--- Prompt ---
In the lines below, count those containing the word "qVec" and give the number alone.

====== Task data

-- ==== Sys2Proof/Tests/Slice0.lean ====
section
/-!
SUPPORT. Tests: ill-formed commands, single steps with results worked out from the manual, and witnesses, which show for each
statement with hypotheses, clause by clause, a state and operands that meet them.
-/
namespace Sys2Proof.Tests
set_option Elab.async false
open Sys2Proof.Machine Host

/-! ### Small states -/

/-- A context slot that is resident and runs context 1, with a whole core as its allotment. -/
def run1 : Slot :=
  { id := { resident := true, state := 1, ctx := 1 }
    allot := { valid := true, bufCount := 48, accCount := 32 } }

/-- The same in the compatibility profile. -/
def runC : Slot := { run1 with id := { resident := true, state := 1, ctx := 1, profile := true } }

/-- The machine after reset with one slot, and two extents of memory that have homes in the stacks; the first is
resident. -/
def withSlot (sl : Slot) : State :=
  { State.reset with
    cores := [(0, { slots := [(0, sl)] })]
    hub := { running := true, phase := 7, jobOpen := true }
    mem := { home := [(0, { state := 2 }), (1, { state := 2, slice := 32 })] } }

def at0 : At := { core := 0, slot := 0 }

/-- Fields with dst, src1, src2, src3 and an immediate. -/
def fl (dst src1 src2 src3 : Nat) (imm : Nat := 0) : Fields :=
  { dst := BitVec.ofNat 5 dst, src1 := BitVec.ofNat 5 src1, src2 := BitVec.ofNat 5 src2, src3 := BitVec.ofNat 5 src3
    imm := BitVec.ofNat 32 imm }

/-- The format field of the immediate: INT32 lanes, and packed BF16. -/
def int32 : Nat := 0xD0000000
def bf16x2 : Nat := 0x10000000

/-! ### Witnesses: scalar instructions -/

def negMin : Slot := { run1 with s := [(1, 0x8000000000000000), (2, 0xFFFFFFFFFFFFFFFF)] }

theorem witness_StepRunsFront :
    ({ State.reset with pending := [.hubHeartbeatTimeout] } : State).pending = .hubHeartbeatTimeout :: [] ∧ State.reset.pending = [] :=
  ⟨rfl, rfl⟩

theorem witness_DivisionResult :
    ((withSlot runC).Ready at0 8 ∧ (withSlot runC).Legal at0 (aluUse .reg) (fl 3 1 2 0)
      ∧ ((withSlot runC).at_ at0).id.profile = true ∧ aluOperand ((withSlot runC).at_ at0) .reg (fl 3 1 2 0) = 0)
    ∧ ((withSlot run1).Ready at0 8 ∧ (withSlot run1).Legal at0 (aluUse .imm) (fl 3 1 0 0)
      ∧ ((withSlot run1).at_ at0).id.profile = false ∧ aluOperand ((withSlot run1).at_ at0) .imm (fl 3 1 0 0) = 0)
    ∧ ((withSlot negMin).Ready at0 8 ∧ (withSlot negMin).Legal at0 (aluUse .reg) (fl 31 1 2 0)
      ∧ (((withSlot negMin).at_ at0).rs 1).toInt = -2 ^ 63
      ∧ (aluOperand ((withSlot negMin).at_ at0) .reg (fl 31 1 2 0)).toInt = -1
      ∧ aluOperand ((withSlot negMin).at_ at0) .reg (fl 31 1 2 0) ≠ 0) := by decide

theorem witness_ScalarRegisterResult :
    (withSlot negMin).Ready at0 8
    ∧ (∀ k ∈ [(Kind.s, Kind.none_, [], fl 31 0 0 0 0xFFFFFFFF), (.d, .s, [(0, 32)], fl 15 1 0 0), (.s, .d, [(0, 32)], fl 3 15 0 0),
        (.a, .s, [(0, 32)], fl 15 1 0 0), (.s, .a, [(0, 32)], fl 3 15 0 0), (.v, .s, [(10, 22)], fl 31 1 0 0 1023),
        (.s, .v, [(10, 22)], fl 3 31 0 0 1023), (.p, .s, [(4, 28)], fl 7 1 0 0 15), (.s, .p, [(4, 28)], fl 3 7 0 0 15),
        (.s, .none_, [(0, 32)], fl 3 0 0 0)],
      (withSlot negMin).Legal at0 { dst := k.1, src1 := k.2.1, src2 := .none_, src3 := .none_, imm := k.2.2.1 } k.2.2.2)
    ∧ ((withSlot negMin).at_ at0).qVec = [] ∧ (6 : BitVec 6).toNat ≤ 6 := by decide

/-- The last 8 bytes of the allotment, one byte more, and a word of memory. -/
def bufEnd : Slot := { run1 with s := [(1, BitVec.ofNat 64 (48 * 262144 - 8)), (2, BitVec.ofNat 64 (48 * 262144)), (4, 0x1FFFF8)] }

theorem witness_ScalarMemory :
    let s := withSlot bufEnd
    s.Ready at0 8 ∧ s.Legal at0 siUse (fl 3 1 0 0) ∧ s.Legal at0 siUse (fl 3 2 0 0) ∧ s.Legal at0 siUse (fl 3 4 0 0)
    ∧ (s.at_ at0).id.profile = false
    ∧ ((s.at_ at0).rs 1).toNat % 8 = 0 ∧ ((s.at_ at0).rs 1).toNat + 8 ≤ (s.at_ at0).allot.bufLen
    ∧ hazard (s.at_ at0) [{ acc := false, write := true, base := 48 * 262144 - 8, len := 8 }] = false
    ∧ hazard (s.at_ at0) [{ acc := false, write := false, base := 48 * 262144 - 8, len := 8 }] = false
    ∧ ((s.at_ at0).rs 2).toNat % 1 = 0 ∧ ((s.at_ at0).rs 2).toNat + 1 > (s.at_ at0).allot.bufLen
    ∧ s.devStop (s.whoAt at0) false 0x1FFFF8 8 = none ∧ s.devStop (s.whoAt at0) true 0x1FFFF8 8 = none
    ∧ (0x1FFFF8 + 4) % 8 ≠ 0 := by decide

theorem witness_AtomicResult :
    let s := withSlot bufEnd
    s.Ready at0 8 ∧ s.Legal at0 amoUse (fl 3 4 5 0) ∧ s.Legal at0 { amoUse with src3 := .s } (fl 3 4 5 6)
    ∧ ((s.at_ at0).rs 4).toNat % 8 = 0 ∧ s.devStop (s.whoAt at0) true 0x1FFFF8 8 = none
    ∧ s.devStop (s.whoAt at0) false 0x1FFFF8 8 = none
    ∧ (∀ e ∈ blocksOf extentBytes (0x1FFFF8 % 2 ^ 52) 8, (s.home e).state ≠ 3) := by decide

/-- A slot that runs a code object of two instructions, both lines in the instruction cache. -/
def inCode : State :=
  { withSlot negMin with
    cores := [(0, { slots := [(0, { negMin with code := 1 })], icache := [(1, 0)] })]
    codes := [(1, { codeBytes := 16 })]
    jobs := [(1, { live := true })] }

theorem witness_ControlFlow :
    inCode.Ready at0 8 ∧ inCode.Legal at0 branchUse (fl 0 1 2 0 1) ∧ inCode.Legal at0 branchUse (fl 0 1 2 0 2)
    ∧ ((inCode.at_ at0).rs 1 ≠ (inCode.at_ at0).rs 2 ∧ (inCode.at_ at0).rs 1 = (inCode.at_ at0).rs 1)
    ∧ ((BitVec.ofNat 64 0 + 8 * (1 : BitVec 32).signExtend 64).toNat < (inCode.code 1).codeBytes)
    ∧ ((inCode.code 1).codeBytes ≤ (BitVec.ofNat 64 0 + 8 * (2 : BitVec 32).signExtend 64).toNat ∧ (inCode.at_ at0).code ≠ 0)
    ∧ inCode.Legal at0 { dst := .s, src1 := .none_, src2 := .none_, src3 := .none_, imm := [] } (fl 31 0 0 0 1)
    ∧ inCode.Legal at0 { dst := .s, src1 := .s, src2 := .none_, src3 := .none_, imm := [] } (fl 31 5 0 0 1)
    ∧ ((inCode.at_ at0).rs 5 + 8 * (1 : BitVec 32).signExtend 64).toNat % 8 = 0
    ∧ (inCode.at_ at0).id.profile = false ∧ inCode.hub.running = true
    ∧ opcodeAssigned 0x3F 0 = false ∧ opcodeAssigned 0x00 0x0F = false
    ∧ (inCode.at_ at0).id.ctx ≠ 0 ∧ (inCode.job 1).live = true ∧ (inCode.job 1).faulted = false ∧ (inCode.job 1).state < 3 := by
  decide

theorem witness_ScalarFrames :
    (∃ form : AluForm, Instr.add at0 form (fl 3 1 2 0) ∈ [Instr.add at0 form (fl 3 1 2 0)])
    ∧ (∃ t, exec (.add at0 .reg (fl 3 1 2 0)) (withSlot negMin) = .next t)
    ∧ (∃ t, exec (.scalarStore at0 0x13 (fl 3 1 0 0)) (withSlot bufEnd) = .next t)
    ∧ (∃ t, exec (.scalarStore at0 0x03 (fl 3 4 0 0)) (withSlot bufEnd) = .next t)
    ∧ (∃ t, exec (.amocas at0 (fl 3 4 5 6)) (withSlot bufEnd) = .next t)
    ∧ (∃ x, (x < 0x1FFFF8 ∨ 0x1FFFF8 + 8 ≤ x)) :=
  ⟨⟨.reg, List.mem_singleton.mpr rfl⟩, ⟨_, rfl⟩, ⟨_, rfl⟩, ⟨_, rfl⟩, ⟨_, rfl⟩, ⟨0, by decide⟩⟩

/-! ### Witnesses: vector instructions, data movement and synchronisation -/

theorem witness_VectorFloatResult :
    let s := withSlot run1
    s.Ready at0 8 ∧ (s.at_ at0).qVec = [] ∧ at0.upset = .ok
    ∧ (∀ k ∈ [(Kind.v, Kind.none_, fl 31 1 2 0 bf16x2, [0, 1]), (.v, .v, fl 31 1 2 3, [0, 1]), (.none_, .none_, fl 31 1 0 0 bf16x2, [0, 1]),
        (.none_, .none_, fl 31 1 0 0, [0]), (.v, .none_, fl 31 1 2 0, [0])],
      s.Legal at0 (vUse .v .v k.1 k.2.1) k.2.2.1 ∧ k.2.2.1.fmt ∈ k.2.2.2) := by decide

theorem witness_VectorCompareResult :
    let s := withSlot run1
    s.Ready at0 8 ∧ (s.at_ at0).qVec = []
    ∧ (s.Legal at0 (vUse .p .v .v .none_) (fl 7 1 2 0 int32) ∧ (fl 7 1 2 0 int32).fmt = 0xD)
    ∧ (s.Legal at0 (vUse .p .v .v .none_) (fl 7 1 2 0) ∧ (fl 7 1 2 0).fmt = 0) := by decide

theorem witness_VectorIntegerResult :
    let s := withSlot run1
    s.Ready at0 8 ∧ (s.at_ at0).qVec = [] ∧ s.Legal at0 (vUse .v .v .v .none_) (fl 31 1 1 0 int32)
    ∧ (fl 31 1 1 0 int32).fmt = 0xD := by decide

theorem witness_PermuteAndPredicate :
    let s := withSlot run1
    s.Ready at0 8 ∧ (s.at_ at0).qVec = []
    ∧ (∀ k ∈ [(vUse .v .s .none_ .none_, fl 31 1 0 0 int32, [0, 0xD]), (vUse .v .v .v .p, fl 31 1 2 7 int32, [0, 0xD]),
        (vUse .v .none_ .none_ .none_, fl 31 0 0 0 int32, [0xD]), (vUse .v .v .none_ .none_, fl 31 1 0 0, [0, 0xD]),
        (vUse .v .v .v .none_, fl 31 1 2 0 bf16x2, [0, 1, 0xD]), (vUse .v .v .none_ .s, fl 31 1 0 31, [0, 1, 0xD]),
        (vUse .v .v .none_ .none_, fl 31 1 0 0 bf16x2, [0, 1, 0xD])],
      s.Legal at0 k.1 k.2.1 ∧ k.2.1.fmt ∈ k.2.2)
    ∧ (∀ k ∈ [(pUse .p .p .p, fl 7 1 2 0), (pUse .p .p .none_, fl 7 1 0 0), (pUse .p .none_ .none_, fl 7 0 0 0),
        (pUse .p .s .none_, fl 7 31 0 0), (pUse .s .p .none_, fl 31 7 0 0)], s.Legal at0 k.1 k.2) := by decide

============

--- Task output ---
5